About this exercise: Show every line from the data below that includes "cvtCode".

(Data for this task)

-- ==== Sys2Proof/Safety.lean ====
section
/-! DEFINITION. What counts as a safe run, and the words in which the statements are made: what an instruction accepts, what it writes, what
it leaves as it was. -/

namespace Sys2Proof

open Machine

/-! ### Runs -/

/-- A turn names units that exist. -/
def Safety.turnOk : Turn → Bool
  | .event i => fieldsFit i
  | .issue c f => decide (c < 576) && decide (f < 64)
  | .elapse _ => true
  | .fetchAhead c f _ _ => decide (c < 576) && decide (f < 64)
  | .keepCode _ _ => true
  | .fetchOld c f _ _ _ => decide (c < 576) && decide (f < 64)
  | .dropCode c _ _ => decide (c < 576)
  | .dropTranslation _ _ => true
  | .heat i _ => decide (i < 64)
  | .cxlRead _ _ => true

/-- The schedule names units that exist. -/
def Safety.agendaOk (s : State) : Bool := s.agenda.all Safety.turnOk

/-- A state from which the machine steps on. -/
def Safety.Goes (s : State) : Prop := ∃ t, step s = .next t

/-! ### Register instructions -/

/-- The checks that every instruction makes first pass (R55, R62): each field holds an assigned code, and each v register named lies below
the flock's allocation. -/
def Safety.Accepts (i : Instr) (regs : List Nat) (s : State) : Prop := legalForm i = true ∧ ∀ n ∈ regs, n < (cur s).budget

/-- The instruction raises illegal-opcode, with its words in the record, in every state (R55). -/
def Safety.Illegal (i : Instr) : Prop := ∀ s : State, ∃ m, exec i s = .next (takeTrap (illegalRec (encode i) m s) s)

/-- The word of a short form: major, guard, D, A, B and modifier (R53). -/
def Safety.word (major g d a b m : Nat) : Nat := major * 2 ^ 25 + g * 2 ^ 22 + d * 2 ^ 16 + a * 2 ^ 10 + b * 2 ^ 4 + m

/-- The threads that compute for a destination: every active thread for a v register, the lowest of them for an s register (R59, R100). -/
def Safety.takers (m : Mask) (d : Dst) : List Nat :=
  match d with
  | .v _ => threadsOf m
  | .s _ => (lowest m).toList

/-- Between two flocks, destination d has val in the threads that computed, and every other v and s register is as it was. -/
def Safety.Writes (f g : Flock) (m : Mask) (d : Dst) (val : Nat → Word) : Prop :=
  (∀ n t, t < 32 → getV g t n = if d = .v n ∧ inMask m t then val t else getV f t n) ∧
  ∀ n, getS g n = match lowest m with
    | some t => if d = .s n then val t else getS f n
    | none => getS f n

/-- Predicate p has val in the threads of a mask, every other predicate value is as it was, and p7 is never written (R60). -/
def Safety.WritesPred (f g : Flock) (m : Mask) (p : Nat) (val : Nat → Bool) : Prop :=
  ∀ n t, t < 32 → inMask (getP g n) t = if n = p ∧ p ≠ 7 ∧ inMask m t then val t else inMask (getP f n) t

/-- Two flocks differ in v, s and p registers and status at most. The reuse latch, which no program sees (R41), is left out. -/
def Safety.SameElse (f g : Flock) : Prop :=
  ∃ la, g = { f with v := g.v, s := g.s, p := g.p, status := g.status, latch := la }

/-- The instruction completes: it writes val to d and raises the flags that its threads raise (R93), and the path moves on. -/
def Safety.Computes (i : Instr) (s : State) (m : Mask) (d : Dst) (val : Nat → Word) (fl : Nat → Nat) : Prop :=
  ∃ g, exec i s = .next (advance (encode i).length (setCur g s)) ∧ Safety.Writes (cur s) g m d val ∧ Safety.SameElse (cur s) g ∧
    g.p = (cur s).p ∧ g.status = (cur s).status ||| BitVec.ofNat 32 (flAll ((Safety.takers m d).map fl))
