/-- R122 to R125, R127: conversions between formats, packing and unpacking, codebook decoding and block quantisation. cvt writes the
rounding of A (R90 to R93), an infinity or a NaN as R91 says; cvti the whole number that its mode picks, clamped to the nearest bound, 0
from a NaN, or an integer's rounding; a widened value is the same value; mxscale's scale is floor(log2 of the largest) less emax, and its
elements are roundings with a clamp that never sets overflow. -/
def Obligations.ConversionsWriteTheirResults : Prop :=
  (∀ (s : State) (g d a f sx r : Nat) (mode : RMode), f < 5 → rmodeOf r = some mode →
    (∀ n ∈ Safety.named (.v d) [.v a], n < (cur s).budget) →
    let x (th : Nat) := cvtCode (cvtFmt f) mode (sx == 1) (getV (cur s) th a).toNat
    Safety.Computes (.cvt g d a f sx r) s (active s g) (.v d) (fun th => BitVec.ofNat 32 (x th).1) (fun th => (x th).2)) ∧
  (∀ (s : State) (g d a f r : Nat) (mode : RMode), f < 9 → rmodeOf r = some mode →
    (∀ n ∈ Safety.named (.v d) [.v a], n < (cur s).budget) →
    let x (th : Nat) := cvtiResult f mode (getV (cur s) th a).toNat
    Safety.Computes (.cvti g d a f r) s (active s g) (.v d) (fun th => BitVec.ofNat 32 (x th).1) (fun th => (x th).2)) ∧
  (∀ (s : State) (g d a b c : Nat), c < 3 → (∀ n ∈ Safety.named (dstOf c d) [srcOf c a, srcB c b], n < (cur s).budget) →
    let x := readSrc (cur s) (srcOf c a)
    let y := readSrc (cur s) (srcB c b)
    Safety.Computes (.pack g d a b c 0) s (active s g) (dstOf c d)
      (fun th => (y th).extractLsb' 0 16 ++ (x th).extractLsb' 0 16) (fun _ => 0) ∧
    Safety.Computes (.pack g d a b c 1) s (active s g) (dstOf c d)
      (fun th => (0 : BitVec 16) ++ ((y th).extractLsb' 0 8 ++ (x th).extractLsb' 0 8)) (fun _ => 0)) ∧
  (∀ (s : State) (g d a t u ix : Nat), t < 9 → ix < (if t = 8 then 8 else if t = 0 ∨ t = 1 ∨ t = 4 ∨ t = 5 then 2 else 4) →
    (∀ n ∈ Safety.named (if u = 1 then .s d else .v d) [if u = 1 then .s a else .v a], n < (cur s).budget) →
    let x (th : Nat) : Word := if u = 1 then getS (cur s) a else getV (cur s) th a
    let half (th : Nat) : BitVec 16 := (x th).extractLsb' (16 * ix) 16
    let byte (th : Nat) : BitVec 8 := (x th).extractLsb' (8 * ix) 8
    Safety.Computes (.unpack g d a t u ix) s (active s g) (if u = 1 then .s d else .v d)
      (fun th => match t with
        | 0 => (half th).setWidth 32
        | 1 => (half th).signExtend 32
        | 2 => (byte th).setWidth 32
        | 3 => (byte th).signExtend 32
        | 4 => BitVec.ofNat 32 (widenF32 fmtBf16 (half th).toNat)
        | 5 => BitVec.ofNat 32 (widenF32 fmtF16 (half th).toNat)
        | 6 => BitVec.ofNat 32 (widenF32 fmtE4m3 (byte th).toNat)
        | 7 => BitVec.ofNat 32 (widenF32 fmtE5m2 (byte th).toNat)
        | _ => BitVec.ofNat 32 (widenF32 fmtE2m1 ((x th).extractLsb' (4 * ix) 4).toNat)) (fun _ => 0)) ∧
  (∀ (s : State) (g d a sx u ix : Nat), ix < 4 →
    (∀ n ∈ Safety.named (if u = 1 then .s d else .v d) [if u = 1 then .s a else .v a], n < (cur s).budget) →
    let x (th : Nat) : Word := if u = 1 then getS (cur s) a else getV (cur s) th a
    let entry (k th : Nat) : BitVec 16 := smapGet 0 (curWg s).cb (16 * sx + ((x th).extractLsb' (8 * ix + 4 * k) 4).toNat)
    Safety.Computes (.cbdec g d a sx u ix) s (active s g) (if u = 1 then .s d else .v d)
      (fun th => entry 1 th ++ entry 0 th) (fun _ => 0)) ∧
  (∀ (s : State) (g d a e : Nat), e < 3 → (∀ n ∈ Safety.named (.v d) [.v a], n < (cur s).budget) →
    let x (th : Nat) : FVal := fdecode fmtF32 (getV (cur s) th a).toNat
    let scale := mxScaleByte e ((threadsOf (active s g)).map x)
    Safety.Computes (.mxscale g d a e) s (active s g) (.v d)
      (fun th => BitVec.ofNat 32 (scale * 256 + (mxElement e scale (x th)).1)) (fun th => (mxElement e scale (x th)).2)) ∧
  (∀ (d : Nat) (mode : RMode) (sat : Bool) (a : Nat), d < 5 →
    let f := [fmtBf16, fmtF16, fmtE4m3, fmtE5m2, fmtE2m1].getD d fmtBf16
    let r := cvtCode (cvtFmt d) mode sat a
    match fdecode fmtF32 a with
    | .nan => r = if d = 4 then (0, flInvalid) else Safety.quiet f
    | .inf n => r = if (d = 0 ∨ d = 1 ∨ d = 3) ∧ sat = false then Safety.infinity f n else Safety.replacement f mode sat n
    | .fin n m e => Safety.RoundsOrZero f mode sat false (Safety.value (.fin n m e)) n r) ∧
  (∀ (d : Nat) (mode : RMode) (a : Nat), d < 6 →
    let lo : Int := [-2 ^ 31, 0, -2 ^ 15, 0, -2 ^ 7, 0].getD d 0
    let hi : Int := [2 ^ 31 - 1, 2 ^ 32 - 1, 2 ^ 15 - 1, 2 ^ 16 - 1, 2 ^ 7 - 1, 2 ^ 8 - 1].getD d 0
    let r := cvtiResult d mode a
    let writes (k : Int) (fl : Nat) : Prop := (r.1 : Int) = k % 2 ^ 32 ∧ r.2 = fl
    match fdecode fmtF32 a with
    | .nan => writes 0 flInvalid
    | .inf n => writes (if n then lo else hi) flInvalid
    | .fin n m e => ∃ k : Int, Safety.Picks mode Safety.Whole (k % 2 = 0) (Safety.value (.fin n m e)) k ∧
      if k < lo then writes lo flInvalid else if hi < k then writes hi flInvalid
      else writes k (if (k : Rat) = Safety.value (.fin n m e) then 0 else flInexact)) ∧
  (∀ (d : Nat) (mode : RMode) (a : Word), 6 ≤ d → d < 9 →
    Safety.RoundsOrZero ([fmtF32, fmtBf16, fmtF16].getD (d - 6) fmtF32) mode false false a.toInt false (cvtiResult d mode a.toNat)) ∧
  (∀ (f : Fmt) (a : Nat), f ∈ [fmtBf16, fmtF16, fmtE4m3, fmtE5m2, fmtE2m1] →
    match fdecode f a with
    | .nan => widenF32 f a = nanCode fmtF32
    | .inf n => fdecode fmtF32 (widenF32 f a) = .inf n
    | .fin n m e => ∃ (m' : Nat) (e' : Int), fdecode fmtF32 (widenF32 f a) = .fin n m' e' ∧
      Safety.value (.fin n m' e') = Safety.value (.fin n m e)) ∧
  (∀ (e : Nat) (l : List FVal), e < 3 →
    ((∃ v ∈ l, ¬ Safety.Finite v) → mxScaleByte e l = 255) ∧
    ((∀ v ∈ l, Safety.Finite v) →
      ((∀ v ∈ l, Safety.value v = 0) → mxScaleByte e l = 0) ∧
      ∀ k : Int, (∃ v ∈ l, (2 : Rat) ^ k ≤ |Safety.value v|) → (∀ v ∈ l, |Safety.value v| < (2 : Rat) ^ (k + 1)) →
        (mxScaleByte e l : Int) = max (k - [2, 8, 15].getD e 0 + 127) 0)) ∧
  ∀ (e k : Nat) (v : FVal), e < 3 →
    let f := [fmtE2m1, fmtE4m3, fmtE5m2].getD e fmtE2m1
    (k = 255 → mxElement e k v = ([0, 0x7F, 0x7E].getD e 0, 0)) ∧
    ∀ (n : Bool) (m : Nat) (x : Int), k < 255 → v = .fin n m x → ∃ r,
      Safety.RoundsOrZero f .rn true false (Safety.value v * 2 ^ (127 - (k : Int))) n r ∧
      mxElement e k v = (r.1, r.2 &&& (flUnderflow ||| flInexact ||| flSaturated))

(End Data for this task)

Output of the exercise:
    let x (th : Nat) := cvtCode (cvtFmt f) mode (sx == 1) (getV (cur s) th a).toNat
    let r := cvtCode (cvtFmt d) mode sat a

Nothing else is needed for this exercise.